A salvini frega nulla e grida voglio pieni poteri!
Poi parte come una rockstar.
In Puglia va benino. Del resto in Puglia c'è il primo sindaco leghista del Sud. Il mandato più veloce della storia. Insediato a Maggio e arrestato a Luglio.
In Calabria viene contestato.
In Sicilia scappa.
In Campania annulla tutto.
In Sardegna neanche si è avvicinato. Meglio non andare che i pastori sardi staranno incazzati (giustamente).
Rientra a Roma giusto in tempo per farsi fare una pezza da Conte, che si è ricordato di essere una persona con una sua testa, in diretta nazionale.

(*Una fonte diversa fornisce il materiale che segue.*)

-- ==== Sys2Proof/Machine/Dispatch.lean ====
section
/-! DEFINITION. The dispatch of the commands: one arm for every row of spec/opcode_table.json, each one call of its
meaning. -/

namespace Sys2Proof.Machine
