-- ==== Sys2Proof/Laws/State.lean ====
section
/-! SUPPORT. The small laws of State: a command's effect and the queue, one law per field for each basic update, and the laws of a
register, a field and a context read after a write. -/

namespace Sys2Proof.Machine

open Host

/-! ### The queue -/

@[simp] theorem State.withDev_dev (s : State) (d : Dev) : (s.withDev d).dev = d := rfl
@[simp] theorem State.withDev_pending (s : State) (d : Dev) : (s.withDev d).pending = s.pending := rfl
@[simp] theorem State.withDev_withDev (s : State) (d e : Dev) : (s.withDev d).withDev e = s.withDev e := rfl

theorem State.act_next {s : State} {f : Dev → Outcome Dev Fault Refusal} {d : Dev} (h : f s.dev = .next d) :
    s.act f = .next (s.withDev d) := by simp [State.act, h]

theorem State.act_pending {s t : State} {f : Dev → Outcome Dev Fault Refusal} (h : s.act f = .next t) :
    t.pending = s.pending := by
  unfold State.act at h
  split at h <;> cases h
  rfl

/-! ### One law per field and update -/

@[simp] theorem Dev.setReg_pend (s : Dev) (r : Reg) (i : Nat) (v : Word) : (s.setReg r i v).pend = s.pend := rfl
@[simp] theorem Dev.setReg_waits (s : Dev) (r : Reg) (i : Nat) (v : Word) : (s.setReg r i v).waits = s.waits := rfl
@[simp] theorem Dev.setReg_snap (s : Dev) (r : Reg) (i : Nat) (v : Word) : (s.setReg r i v).snap = s.snap := rfl
@[simp] theorem Dev.setReg_snapVn (s : Dev) (r : Reg) (i : Nat) (v : Word) : (s.setReg r i v).snapVn = s.snapVn := rfl
@[simp] theorem Dev.setReg_snapLate (s : Dev) (r : Reg) (i : Nat) (v : Word) : (s.setReg r i v).snapLate = s.snapLate := rfl
@[simp] theorem Dev.setReg_clk (s : Dev) (r : Reg) (i : Nat) (v : Word) : (s.setReg r i v).clk = s.clk := rfl
@[simp] theorem Dev.setReg_log (s : Dev) (r : Reg) (i : Nat) (v : Word) : (s.setReg r i v).log = s.log := rfl
@[simp] theorem Dev.setReg_whistles (s : Dev) (r : Reg) (i : Nat) (v : Word) : (s.setReg r i v).whistles = s.whistles := rfl
@[simp] theorem Dev.setReg_whistleSeq (s : Dev) (r : Reg) (i : Nat) (v : Word) : (s.setReg r i v).whistleSeq = s.whistleSeq := rfl
@[simp] theorem Dev.setReg_wire (s : Dev) (r : Reg) (i : Nat) (v : Word) : (s.setReg r i v).wire = s.wire := rfl
@[simp] theorem Dev.setReg_prs (s : Dev) (r : Reg) (i : Nat) (v : Word) : (s.setReg r i v).prs = s.prs := rfl
@[simp] theorem Dev.setReg_epc (s : Dev) (r : Reg) (i : Nat) (v : Word) : (s.setReg r i v).epc = s.epc := rfl
@[simp] theorem Dev.setReg_tbl (s : Dev) (r : Reg) (i : Nat) (v : Word) : (s.setReg r i v).tbl = s.tbl := rfl
@[simp] theorem Dev.setReg_swb (s : Dev) (r : Reg) (i : Nat) (v : Word) : (s.setReg r i v).swb = s.swb := rfl
@[simp] theorem Dev.setReg_sch (s : Dev) (r : Reg) (i : Nat) (v : Word) : (s.setReg r i v).sch = s.sch := rfl
@[simp] theorem Dev.setReg_ref (s : Dev) (r : Reg) (i : Nat) (v : Word) : (s.setReg r i v).ref = s.ref := rfl
@[simp] theorem Dev.setReg_hif (s : Dev) (r : Reg) (i : Nat) (v : Word) : (s.setReg r i v).hif = s.hif := rfl
@[simp] theorem Dev.setReg_rng (s : Dev) (r : Reg) (i : Nat) (v : Word) : (s.setReg r i v).rng = s.rng := rfl
@[simp] theorem Dev.setReg_dma (s : Dev) (r : Reg) (i : Nat) (v : Word) : (s.setReg r i v).dma = s.dma := rfl
@[simp] theorem Dev.setReg_mem (s : Dev) (r : Reg) (i : Nat) (v : Word) : (s.setReg r i v).mem = s.mem := rfl
@[simp] theorem Dev.setReg_cry (s : Dev) (r : Reg) (i : Nat) (v : Word) : (s.setReg r i v).cry = s.cry := rfl
@[simp] theorem Dev.setReg_stx (s : Dev) (r : Reg) (i : Nat) (v : Word) : (s.setReg r i v).stx = s.stx := rfl
@[simp] theorem Dev.setReg_pit (s : Dev) (r : Reg) (i : Nat) (v : Word) : (s.setReg r i v).pit = s.pit := rfl
@[simp] theorem Dev.setReg_jnl (s : Dev) (r : Reg) (i : Nat) (v : Word) : (s.setReg r i v).jnl = s.jnl := rfl
@[simp] theorem Dev.setReg_dor (s : Dev) (r : Reg) (i : Nat) (v : Word) : (s.setReg r i v).dor = s.dor := rfl
@[simp] theorem Dev.setReg_bcp (s : Dev) (r : Reg) (i : Nat) (v : Word) : (s.setReg r i v).bcp = s.bcp := rfl
@[simp] theorem Dev.setReg_modeReqs (s : Dev) (r : Reg) (i : Nat) (v : Word) : (s.setReg r i v).modeReqs = s.modeReqs := rfl
@[simp] theorem Dev.setReg_events (s : Dev) (r : Reg) (i : Nat) (v : Word) : (s.setReg r i v).events = s.events := rfl
@[simp] theorem Dev.setReg_out (s : Dev) (r : Reg) (i : Nat) (v : Word) : (s.setReg r i v).out = s.out := rfl
@[simp] theorem Dev.setReg_frames (s : Dev) (r : Reg) (i : Nat) (v : Word) : (s.setReg r i v).frames = s.frames := rfl
@[simp] theorem Dev.setReg_nextFrame (s : Dev) (r : Reg) (i : Nat) (v : Word) : (s.setReg r i v).nextFrame = s.nextFrame := rfl
@[simp] theorem Dev.setReg_nextOrd (s : Dev) (r : Reg) (i : Nat) (v : Word) : (s.setReg r i v).nextOrd = s.nextOrd := rfl
@[simp] theorem Dev.setReg_free (s : Dev) (r : Reg) (i : Nat) (v : Word) : (s.setReg r i v).free = s.free := rfl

Ma salvini la sera prima ha visto karate kid quindi:
Metti la mozione.
Togli la mozione.
Metti la mozione.
Togli la mozione.
Con nonchalance salvini incassa il colpo, ma quando torna a casa si inc@@@@. Scopre che ha dei defollow e questo non lo può accettare. Addirittura Conte ha un aumento dei like. Ora è nero e pensa alla contromossa. "I migranti me li posso sempre giocare, non passano mai di moda", pensa. Così la spara grossa: "ho pronta una manovra da 50 miliardi"
Il popolo del web esulta perché la frase piace. Tria controbatte: "ma fammi capire! Per fare la manovra sono quasi andato casa per casa a chiedere se tenevano 5 euro e ora tu tien 50 miliardi?"
Partono le consultazioni.
Salvini annuncia: "non sono per la politica del contro", disse l'uomo che ha trascorso a far offendere su Internet dai suoi seguaci chi non la pensava come lui.
Una risata si alza dall'Europa alle Ande.
Ma lui controbatte: "sono disposto a trovare un accordo con i 5 stelle se qualche no diventa si"
Mattarella a sto punto sbotta.
"Fatemi bere i mojito di salvini che devono essere una bomba!